The Counterfactual Mugging is my favorite decision theory problem, and it's the problem that got me started reading LessWrong in the first place. In short,

Imagine that one day, Omega comes to you and says that it has just tossed a fair coin, and given that the coin came up tails, it decided to ask you to give it $100. Whatever you do in this situation, nothing else will happen differently in reality as a result. Naturally you don't want to give up your $100. But see, Omega tells you that if the coin came up heads instead of tails, it'd give you $10000, but only if you'd agree to give it $100 if the coin came up tails.

Since hearing the problem for the first time, I have flip-flopped on what should be done many times. I won't go into the details, but the general consensus on this forum (as far as I can tell) is that you should pay the $100 and that UDT tells you to pay the $100.

While I admit I found some of these arguments (especially MBlume's) quite persuasive, and my position for a good while was that one should pay, I still had this intuition in the back of my mind telling me that rational agents should win. Giving Omega $100 for no real gain sure doesn't sound like winning to me, and if UDT says to pay the $100, that means that UDT is wrong, not that we should change our preferences to including paying the $100 in this scenario.

But there is a third option, one that allows you to save your $100 while still following UDT: show that UDT doesn't tell you to pay.

When the Counterfactual Mugging is usually presented, it would appear that there are two possible scenarios, each with probability 0.5: Omega exists and the coin landed heads, and Omega exists and the coin landed tails. Thus, by UDT, we would want to precommit to paying should the coin land tails, and so when the coin lands tails, we pay.

However, those are not the only two scenarios. Before we learn about the counterfactual mugging, there is a third option: Nomega exists, a being who will pay $10000 to anyone who doesn't pay Omega when counterfactually mugged, and gives no money to someone who does. Our new view of the world:

Scenario	Probability	U(Precommit)	U(Don't Preccomit)
Omega, Heads	0.25	10000	0
Omega, Tails	0.25	-100	0
Nomega	0.5	0	10000
Expected Value		2475	5000

Thus a rational agent running UDT should NOT precommit to paying a counterfactual mugger. Once we learn that we live in a universe where Omega, rather than Nomega, exists, it may look tempting to pay. But at that point, we have also leaned that we live a universe in which the coin is a tail, rather than a head, and so we still should not pay.

Some caveats:

Firstly, as always, I may be completely overlooking something, in which case this entire arguments is flawed.
Secondly, there is some intuition that Omega seems more real / more likely to exists then Nomega does, which may through the calculus off. Considering Omega and Nomega as equally likely options seems to open you up to getting Pascal Mugged and Wagered all over the place. However, I have no real way to formalizing why Omega might be more real then Nomega. (And, in fact, Pascals Wager is about not making decisions, precommitments, etc., on the basis that some God may exist, because its equally likely that some God with opposite incentives exists. Actually, the counterfactual mugging is starting to smell a lot like Pascal's Wager.)
Irrespective of point 2, even if we decide there is a reason to believe in Omega more than Nomega, I still feel like this idea makes the case for UDT telling us to pay a lot more shaky, and relies on multiplying lots of numbers, which makes me nervous.
Finally, this same argument might be able to be applied to the Counterfactual Prisoner's Dilemma to tell you not to pay, even though I relatively certain that one should pay in that scenario.

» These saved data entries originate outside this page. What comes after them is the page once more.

/-- R89, R147, R269, R274, R318: an EXIT that has nothing to wait for ends the lanes of its slices: a slice with no fragment is no longer
live, and when no lane of the unit is left the unit ends and its registers are gone. In a helper context, EXIT returns the lanes.
R150 to R152: YIELD completes at the issue after its first, at which the trace has been committed. A TRAP before SETTLE holds its fault
against every active lane and goes on. A BKPT stops each slice with a pending record, whose number its thread waits for. -/
def Obligations.ExitYieldTrapResults : Prop :=
  (
  ∀ (s : State) (iss : Issue), Runs s iss →
    ((headThread s iss).settled = true ∨ ∀ r ∈ issueLanes s iss, s.held.find? r = none) →
    (iss.h = false → (unitOf s iss.u).status = .resident → (gangOf s iss.gang).recs = [] →
      (∀ r ∈ issueLanes s iss, laneDone (commit iss (settle iss s).2) r = true) →
      (∀ x ∈ iss.threads, (threadOf s x).mask ≠ 0 ∧ (threadOf s x).failed = [] ∧ s.serve.find? ⟨x.u, x.g, x.j⟩ = none ∧
        (sliceOf s ⟨x.u, x.g, x.j⟩).stack = [] ∧ (sliceOf s ⟨x.u, x.g, x.j⟩).spilled = 0) →
      ∃ t, exec .exit s = .next t ∧
        ((∃ g < (unitOf s iss.u).binds.length, ∃ j ∈ liveSlices s ⟨iss.u, g⟩, ¬ (g = iss.g ∧ j ∈ iss.js)) →
          (unitOf t iss.u).status = .resident ∧ ∀ x ∈ iss.threads, (threadOf t x).pos = .dead ∧ (threadOf t x).mask = 0 ∧
            (sliceOf t ⟨x.u, x.g, x.j⟩).exited = (sliceOf s ⟨x.u, x.g, x.j⟩).exited ||| (threadOf s x).mask) ∧
        ((∀ g < (unitOf s iss.u).binds.length, ∀ j ∈ liveSlices s ⟨iss.u, g⟩, g = iss.g ∧ j ∈ iss.js) →
          (unitOf t iss.u).status = .done ∧ (∀ x, x.u = iss.u → threadOf t x = {}) ∧ ∀ l n, l.u = iss.u → vreg t l n = 0)) ∧
    (iss.h = true → ∀ (j : Nat) (sv : Serve), iss.js = [j] → s.serve.find? ⟨iss.u, iss.g, j⟩ = some sv →
      (unitOf s iss.u).status = .resident →
      ∃ t, exec .exit s = .next t ∧ threadOf t ⟨iss.u, iss.g, j, true⟩ = {} ∧ t.serve.find? ⟨iss.u, iss.g, j⟩ = none)) ∧
  (
  ∀ (imm : BitVec 32) (code : BitVec 16) (s : State) (iss : Issue), Runs s iss →
    (waitOf s iss = .none → (unitOf s iss.u).status = .resident →
      ∃ t, exec .yield s = .next t ∧ t = { commit iss s with thr := t.thr } ∧
        ∀ x, threadOf t x = if x ∈ iss.threads then { threadOf (commit iss s) x with wait := .yield } else threadOf (commit iss s) x) ∧
    (waitOf s iss = .yield → GoesOn .yield s (commit iss s) iss) ∧
    ((headThread s iss).settled = false →
      ∃ m t, exec (.trap imm) s = .next t ∧ WentOn m t iss ∧ m = { s with held := m.held } ∧
        ∀ r, m.held.find? r = if r ∈ issueLanes s iss ∧ s.held.find? r = none
          then some ⟨.trap, 0, imm.toNat, 0, wordAddr (headThread s iss)⟩ else s.held.find? r) ∧
    ((∀ q, waitOf s iss ≠ .stopped q) → (unitOf s iss.u).status = .resident → (∀ x ∈ iss.threads, (threadOf s x).mask ≠ 0) →
      ∃ t, exec (.bkpt code) s = .next t ∧ t.frecs.length = s.frecs.length + iss.js.length ∧
        ∀ x ∈ iss.threads, ∃ q, threadOf t x = { threadOf s x with wait := .stopped q } ∧
          ∃ p ∈ t.frecs, p.seq = q ∧ p.ctx = (unitOf s iss.u).ctx ∧ p.cls = .bkpt ∧ p.pending = true ∧ p.thread = x ∧ p.answer = none))

/-! ### Memory -/

/-- R38, R209, R216: LD and GATHER deliver to each active lane the little-endian words of its element's bytes, a narrower element with zeros
above it: the lane's own stores of the trace lie over what its core sees of memory, or of the scratchpad or operand buffer. -/
def Obligations.LoadResults : Prop :=
  ∀ (sp : Space) (w : Width) (hint : Hint) (off : BitVec 24) (d a i : Opnd) (s : State) (iss : Issue), Runs s iss → Plain s iss.u →
    d.isGang = false →
    let ea := fun (r : LaneRef) (ix : Int) =>
      if sp.cached then ((src64 s r .int a).toNat + off.toInt + ix * w.bytes) % 2 ^ 64 else (src32 s r .int a).toNat + off.toInt + ix * w.bytes
    let words := fun bs : List Byte => if w.bytes ≤ 4 then [BitVec.ofNat 32 (leNat bs)]
      else (List.range (w.bytes / 4)).map fun k => BitVec.ofNat 32 (leNat ((bs.drop (4 * k)).take 4))
    let got := fun (r : LaneRef) (x : Int) => (⟨words (seenBytes s r sp x w.bytes), words (seenBytes s r sp x w.bytes)⟩ : Res)
    let index := fun r : LaneRef => (src32 s r .int i).toInt
    (Clear s iss.gang (gangRegs [(a, if sp.cached then 2 else 1)]) [] → (∀ r ∈ issueLanes s iss, Loadable s r sp (ea r 0) w.bytes) →
      ∃ s1, Looks s s1 ∧ GivesLanes (.ld sp w hint off d a) s s1 iss d fun r => got r (ea r 0)) ∧
    (Clear s iss.gang (gangRegs [(a, if sp.cached then 2 else 1)] ++ gangRegs [(i, 1)]) [] →
      (∀ r ∈ issueLanes s iss, Loadable s r sp (ea r (index r)) w.bytes) →
      ∃ s1, Looks s s1 ∧ GivesLanes (.gather sp w hint off d a i) s s1 iss d fun r => got r (ea r (index r)))

/-- R38, R209, R212, R216: ST and SCATTER put the low bytes of each active lane's data into its write area, with the address and, for
memory, the physical addresses that translation gives; no byte of memory changes. -/
def Obligations.StoreResults : Prop :=
  ∀ (sp : Space) (w : Width) (hint : Hint) (off : BitVec 24) (x a i : Opnd) (s : State) (iss : Issue), Runs s iss → Plain s iss.u →
    let bytes := fun r : LaneRef => ((srcWords s r w.size x).flatMap fun v => leBytes 4 v.toNat).take w.bytes
    let buffers := fun (ins : Instr) (ea : LaneRef → Int) => ∃ m t, exec ins s = .next t ∧ WentOn m t iss ∧
      (∃ s1, Looks s s1 ∧ m = { s1 with buf := m.buf }) ∧
      (∀ r ∈ issueLanes s iss, Stored s r sp (ea r) (bytes r) (m.buf.get r [])) ∧
      ∀ r ∉ issueLanes s iss, m.buf.get r [] = s.buf.get r []
    let ea := fun (ix : LaneRef → Int) (r : LaneRef) =>
      if sp.cached then ((src64 s r .int a).toNat + off.toInt + ix r * w.bytes) % 2 ^ 64
      else (src32 s r .int a).toNat + off.toInt + ix r * w.bytes
    let index := fun r : LaneRef => (src32 s r .int i).toInt
    (Clear s iss.gang (gangRegs [(a, if sp.cached then 2 else 1)] ++ gangRegs [(x, w.size.regs)]) [] →
      (∀ r ∈ issueLanes s iss, InReach s r sp (ea (fun _ => 0) r) (bytes r).length true) →
      buffers (.st sp w hint off x a) (ea fun _ => 0)) ∧
    (Clear s iss.gang (gangRegs [(a, if sp.cached then 2 else 1)] ++ gangRegs [(i, 1)] ++ gangRegs [(x, w.size.regs)]) [] →
      (∀ r ∈ issueLanes s iss, InReach s r sp (ea index r) (bytes r).length true) →
      buffers (.scatter sp w hint off x a i) (ea index))

/-- R17, R211, R217, R219, R347: SPILL buffers main registers as they stood at the trace head, FILL's words wait for the trace end, and PREF
brings the sectors of its elements into the L1, but under the stream hint, and changes nothing else; a page outside the leases, or one that does not translate, is
skipped; all of the sectors stay where the L1, of 32,768 sectors, has room for as many as 32
lanes can touch (which ones go where it has not is the model's choice, log 15). -/
def Obligations.SpillFillPrefetchResults : Prop :=
  ∀ (sp : Space) (w : Width) (hint : Hint) (off : BitVec 24) (n : BitVec 8) (k1 : BitVec 5) (a i : Opnd) (s : State) (iss : Issue),
    Runs s iss → Plain s iss.u →
    let ea := fun r : LaneRef => if sp.cached then ((src64 s r .int a).toNat + off.toInt) % 2 ^ 64 else (src32 s r .int a).toNat + off.toInt
    let k := k1.toNat + 1
    let pe := fun r : LaneRef => ((src64 s r .int a).toNat + off.toInt + (src32 s r .int i).toInt * w.bytes) % 2 ^ 64
    (Clear s iss.gang (gangRegs [(a, if sp.cached then 2 else 1)]) [] →
      (∀ r ∈ issueLanes s iss, ea r % 4 = 0 ∧ InReach s r sp (ea r) (4 * k) true ∧
        ∀ j < k, (⟨r.lane, n.toNat + j⟩ : Ix LaneId) ∉ s.vpoi) →
      ∃ m t, exec (.spill sp hint off n k1 a) s = .next t ∧ WentOn m t iss ∧ (∃ s1, Looks s s1 ∧ m = { s1 with buf := m.buf }) ∧
        (∀ r ∈ issueLanes s iss, Stored s r sp (ea r) ((List.range k).flatMap fun j => leBytes 4 (vreg s r.lane (n.toNat + j)).toNat)
          (m.buf.get r [])) ∧
        ∀ r ∉ issueLanes s iss, m.buf.get r [] = s.buf.get r []) ∧
    (Clear s iss.gang (gangRegs [(a, if sp.cached then 2 else 1)]) [] →
      (∀ r ∈ issueLanes s iss, ea r % 4 = 0 ∧ Loadable s r sp (ea r) (4 * k)) →
      ∃ m t, exec (.fill sp hint off n k1 a) s = .next t ∧ WentOn m t iss ∧ (∃ s1, Looks s s1 ∧ m = { s1 with fill := m.fill }) ∧
        (∀ r ∈ issueLanes s iss, ∀ j < k, m.fill.find? ⟨r, n.toNat + j⟩ =
          some (BitVec.ofNat 32 (leNat (((seenBytes s r sp (ea r) (4 * k)).drop (4 * j)).take 4)))) ∧
        ∀ r j, (r ∈ issueLanes s iss → j < n.toNat ∨ n.toNat + k ≤ j) → m.fill.find? ⟨r, j⟩ = s.fill.find? ⟨r, j⟩) ∧
    (Clear s iss.gang (gangRegs [(a, 2)] ++ gangRegs [(i, 1)]) [] →
      ∃ s1, Looks s s1 ∧ GoesOn (.pref w hint off a i) s s1 iss ∧
        (hint = .sm → s1.l1 = s.l1) ∧ (∀ x ∈ s1.l1, x ∈ s.l1 ∨ leasedAt s iss.u x.va = true) ∧
        (hint ≠ .sm → s.secs = [] → (s.l1.filter fun x => x.core == (unitOf s iss.u).core).length + 64 ≤ 32768 →
          (∀ r ∈ issueLanes s iss, InReach s r .gl (pe r) w.bytes false ∧ ∀ j < w.bytes, leasedAt s iss.u ((pe r).toNat + j) = true) →
          ∀ r ∈ issueLanes s iss, ∀ j < w.bytes, ∃ x ∈ s1.l1, x.core = (unitOf s iss.u).core ∧
            x.pa = keyOf s r .gl ((pe r).toNat + j) / 32 * 32))

/-- R36, R38, R68, R91, R214: outside DET launches, a memory commit makes of the buffered stores of each active lane, in lane order, a committed
write of the bytes on pages of unit or core scope, which the L1 keeps, and one of the other bytes, and in each the bytes keep program order; stores to the scratchpad and the operand buffer take effect at once, lane by lane and in program
order. Nothing else of memory changes, and a second commit of the trace changes nothing. -/
def Obligations.CommitResults : Prop :=
  ∀ (s : State) (iss : Issue), Runs s iss → isDet s iss.u = false →
    let c := commit iss s
    let bufs := fun (r : LaneRef) (p : Space → Bool) => (s.buf.get r []).filter fun b => p b.sp
    let cells := fun r : LaneRef => (bufs r (·.cached)).flatMap fun b => b.pas.zip b.bytes
    let loc := fun r : LaneRef => (bufs r (·.cached)).flatMap (·.loc)
    let entries := fun r : LaneRef => ([
      ⟨(unitOf s iss.u).core, r, (unitOf s iss.u).ctx, .core, (cells r).filter fun c => (loc r).contains c.1, loc r, false⟩,
      ⟨(unitOf s iss.u).core, r, (unitOf s iss.u).ctx, widest ((bufs r (·.cached)).map (·.scope)),
        (cells r).filter fun c => ! (loc r).contains c.1, [], false⟩] : List WEntry)
    let placed := fun (m : Memory) (l : List Buf) => l.foldl (fun m b => m.writeN b.addr b.bytes) m
    ((headThread s iss).committed = true → c = s) ∧
    ((headThread s iss).committed = false →
      c.mem = s.mem ∧ c.wq = s.wq ++ ((issueLanes s iss).flatMap entries).filter (fun e => ! e.cells.isEmpty) ∧
      (∀ r, c.buf.get r [] = if r ∈ issueLanes s iss then [] else s.buf.get r []) ∧
      (∀ k, (c.scr.get iss.u {}).read k =
        (placed (s.scr.get iss.u {}) ((issueLanes s iss).flatMap fun r => bufs r (· == .sc))).read k) ∧
      (∀ k, (c.opbuf.get (clusterOf (unitOf s iss.u).core) {}).read k =
        (placed (s.opbuf.get (clusterOf (unitOf s iss.u).core) {}) ((issueLanes s iss).flatMap fun r => bufs r (· == .ob))).read k) ∧
      ∀ x, threadOf c x = if x ∈ iss.threads then { threadOf s x with committed := true } else threadOf s x)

Counterfactual MuggingCounterfactualsDecision theoryAI

Frontpage

5

New Comment

18 comments, sorted by

top scoring

Click to highlight new comments since: Today at 10:09 AM

[-]abramdemski5y120

I think this is essentially right (UDT might behave in just about any way, in a given situation, depending on its prior), and highlights two facts:

UDT is hugely sensitive to the prior, so the prior matters a whole lot. (It matters much more than the prior matters for something like CDT or EDT. And learning-theoretic properties such as those for the Solomonoff prior become much less helpful.)
The question "what does UDT do on a particular decision problem" is therefore much different than it is for other decision theories.

But, I think the standard practice of assuming that UDT faces a specific decision problem with no contrary effects from other stuff in its prior is basically the most useful way to ask "what does UDT do", so long as one is aware that really, there may be other influences.

One important point which you might be pointing at here is that a contrary effect from elsewhere in the prior becomes more probable the less probable the decision problem is in the first place.

[-]Vladimir_Nesov5y*60

CDT and EDT are also sensitive to their prior. The difference is that it's a more familiar routine to define their prior by idealization of the situation being considered without getting out of scope, thus ensuring that we remain close to informal expectations. When building a tractable model for UDT, it similarly makes sense to specify its prior without allowing retraction of knowledge of the situation and escaping to consideration of all possible situations (turning the prior into a model of all possible situations rather than just of this one situation).

In the case of CDT and EDT, escaping the bounds of the situation looks like a refrigerator falling from the sky on the experimental apparatus. In the case of UDT, it looks like a funding agency refusing to fund the experiment because its results wouldn't be politically acceptable, unless it's massaged to look right, and the agents within the experiment understand that (and have no scientific integrity). I think it's similarly unreasonable for both kinds of details to be included in models, and it's similarly possible for them to occur in reality.

[-]Vladimir_Nesov5y50

This proves too much. For any thought experiment, if you are allowed to introduce a generalized Nomega, you can force any conclusion for an agent that cares about counterfactuals or has a chance to make a global precommitment. What if Nomega pays $50000 when you do precommit to pay $100 to Omega? Or when you Defect in Prisoner's Dilemma? Or when you Cooperate in Prisoner's Dilemma? This shows that if Nomega is allowed to be introduced, none of the usual decision theory thought experiments can be usefully considered (with a theory like UDT). Thus, it's a reasonable assumption that Nomega shouldn't be allowed to be introduced.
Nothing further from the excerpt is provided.